* **RECORDS FOR PROCESSING**:

/-- R180, R185 (the word 0x8C00): the completion of a write leaves the byte issued (`exact`), or a free byte, whatever it is
(`any`; the free byte is a constant without a value, log 5), at the address in progress and nowhere else, and frees the store,
whatever the hold. Nothing else of the block changes, under either. -/
def Obligations.NvdoneWritesOneStoreByte : Prop :=
  (∀ recN, decode recN 0x8C00 = .ok .evNvdone) ∧
  ∀ (s : State), StoreInv s → s.nvBusy = true → s.nvPa.toNat < s.params.nvSize →
    ∃ t, exec .evNvdone s = .next t ∧
      (s.params.nvWriteResult = .exact → Memory.read t.nv s.nvPa.toNat = s.nvPd) ∧
      (s.params.nvWriteResult = .any → ∃ n, Memory.read t.nv s.nvPa.toNat = Config.drawByte n) ∧
      (∀ a, a ≠ s.nvPa.toNat → Memory.read t.nv a = Memory.read s.nv a) ∧
      t = { s with nv := t.nv, nvBusy := false, draws := t.draws }

/-- The model's choice (log 6): a completion faults exactly where a write is in progress to an address at or past `NV_SIZE`, which
does not exist (R40, R50). Below `NV_SIZE` it has its step, and in every state of the invariant the address is below it (R52). -/
def Obligations.NvdoneFaultsOnlyPastTheStore : Prop :=
  ∀ (s : State),
    (∀ k, exec .evNvdone s = .fault k ↔
      s.nvBusy = true ∧ s.params.nvSize ≤ s.nvPa.toNat ∧ k = .noStoreByte s.nvPa) ∧
    (s.nvBusy = true → s.nvPa.toNat < s.params.nvSize → ∃ t, exec .evNvdone s = .next t) ∧
    (Inv s → s.nvBusy = true → s.nvPa.toNat < s.params.nvSize)

/-! ### Invariants -/

/-- The block's invariant is kept by every step, from every state that has it. -/
def Obligations.StepKeepsTheInvariant : Prop :=
  ∀ (s t : State), Inv s → step s = .next t → Inv t

/-- R25: the hysteresis counters stay below the threshold; a TICK whose sample agrees leaves the counter at 0. -/
def Obligations.StepKeepsHysteresisBelowThreshold : Prop :=
  (∀ (s t : State), DebounceInv s → step s = .next t → DebounceInv t) ∧
  ∀ (b o : Bool) (s t : State), exec (.evTick b o) s = .next t →
    ((b ^^ s.polarity.getLsbD 0) = s.btn.stable → t.btn.cnt = 0) ∧
    ((o ^^ s.polarity.getLsbD 1) = s.off.stable → t.off.cnt = 0)

/-- R32: the direction is up below 255 only and down above 0 only, at launch and after every step; so the level moves by at
most one in a step and never wraps. -/
def Obligations.WaveformNeverWraps : Prop :=
  (∀ (p : Config.Params) (s : State), State.launch p = .next s → WaveInv s) ∧
  ∀ (s t : State), WaveInv s → step s = .next t →
    WaveInv t ∧ t.level.toNat ≤ s.level.toNat + 1 ∧ s.level.toNat ≤ t.level.toNat + 1

/-- R38: `offset <= REC_N`, and `offset < REC_N` while `ie` is 1, at launch and after every step. -/
def Obligations.CursorStaysInTheRecord : Prop :=
  (∀ (p : Config.Params) (s : State), State.launch p = .next s → ScanInv s) ∧
  ∀ (s t : State), launchOk s.params → ScanInv s → step s = .next t → ScanInv t

/-- Every step keeps the store in canonical form and within its size. -/
def Obligations.StepKeepsStoreCanonical : Prop :=
  ∀ (s t : State), StoreInv s → step s = .next t → StoreInv t

/-- R52, R50: no step changes a byte of the configuration record, nor any byte outside the state record. -/
def Obligations.OnlyTheStateRecordIsWritten : Prop :=
  ∀ (s t : State), Inv s → step s = .next t →
    (∀ a, a < s.params.stateBase ∨ s.params.stateBase + s.params.recN ≤ a →
      Memory.read t.nv a = Memory.read s.nv a) ∧
    loadConfigRecord t.params t.nv = loadConfigRecord s.params s.nv

/-- R35, R67, R251: where a completed write leaves the byte issued, the store agrees with the programmed copy but for the one
byte whose write is in progress: at launch, and after every step. -/
def Obligations.StoreFollowsProgrammedCopy : Prop :=
  (∀ (p : Config.Params) (s : State), State.launch p = .next s → StoreAgrees s) ∧
  ∀ (s t : State), Inv s → StoreAgrees s → step s = .next t → StoreAgrees t

/-- R33, R9: no step changes the polarity or a launch parameter. -/
def Obligations.PolarityAndParametersAreConstant : Prop :=
  ∀ (s t : State), step s = .next t → t.polarity = s.polarity ∧ t.params = s.params

/-! ### Reset (70_reset_and_hazards.md) -/

/-- R46, R241, R242, R243: what a launch of a well-formed configuration leaves, and which events it leaves enabled. The two
fields the spec leaves unspecified (`nv_pa`, `nv_pd`) and the model's own are not named. -/
def Obligations.LaunchLeavesResetValues : Prop :=
  ∀ (p : Config.Params), launchOk p →
    ∃ s, State.launch p = .next s ∧
      s.tick = 0 ∧ s.btn = ⟨false, 0, false⟩ ∧ s.off = ⟨false, 0, false⟩ ∧
      s.ledMode = ⟨0b00, 0b00, 0b00⟩ ∧ s.duty = ⟨0, 0, 0⟩ ∧
      s.level = 0 ∧ s.dirUp = true ∧ s.sub = p.flashDivInit ∧ s.flashDiv = p.flashDivInit ∧
      s.polarity = p.polarity ∧ s.params = p ∧
      (∀ i, i < p.recN → s.desired[i]? = some (Memory.read s.nv (p.stateBase + i))) ∧
      s.desired.length = p.recN ∧ s.programmed = s.desired ∧
      s.offset = 0 ∧ s.ie = false ∧ s.evmask = false ∧ s.nvBusy = false ∧ s.fault = none ∧
      s.enabled .tick = true ∧ s.enabled .pwm = true ∧ s.enabled .nvNotify = false

/-- The store a launch starts with holds `NV_INIT`: a byte listed once reads as listed, a byte not listed as 0 (log 7). -/
def Obligations.LaunchStoreHoldsInitialContents : Prop :=
  ∀ (p : Config.Params) (s : State), State.launch p = .next s → ∀ a, a < p.nvSize →
    ((∀ c ∈ p.nvInit, c.1 ≠ a) → Memory.read s.nv a = 0) ∧
    ∀ l r v, p.nvInit = l ++ (a, v) :: r → (∀ c ∈ r, c.1 ≠ a) → Memory.read s.nv a = v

* **EXERCISE AIM**: Establish how many lines of the records contain the string "completion" and state that number without elaboration.

* **ANSWER BOX**: 2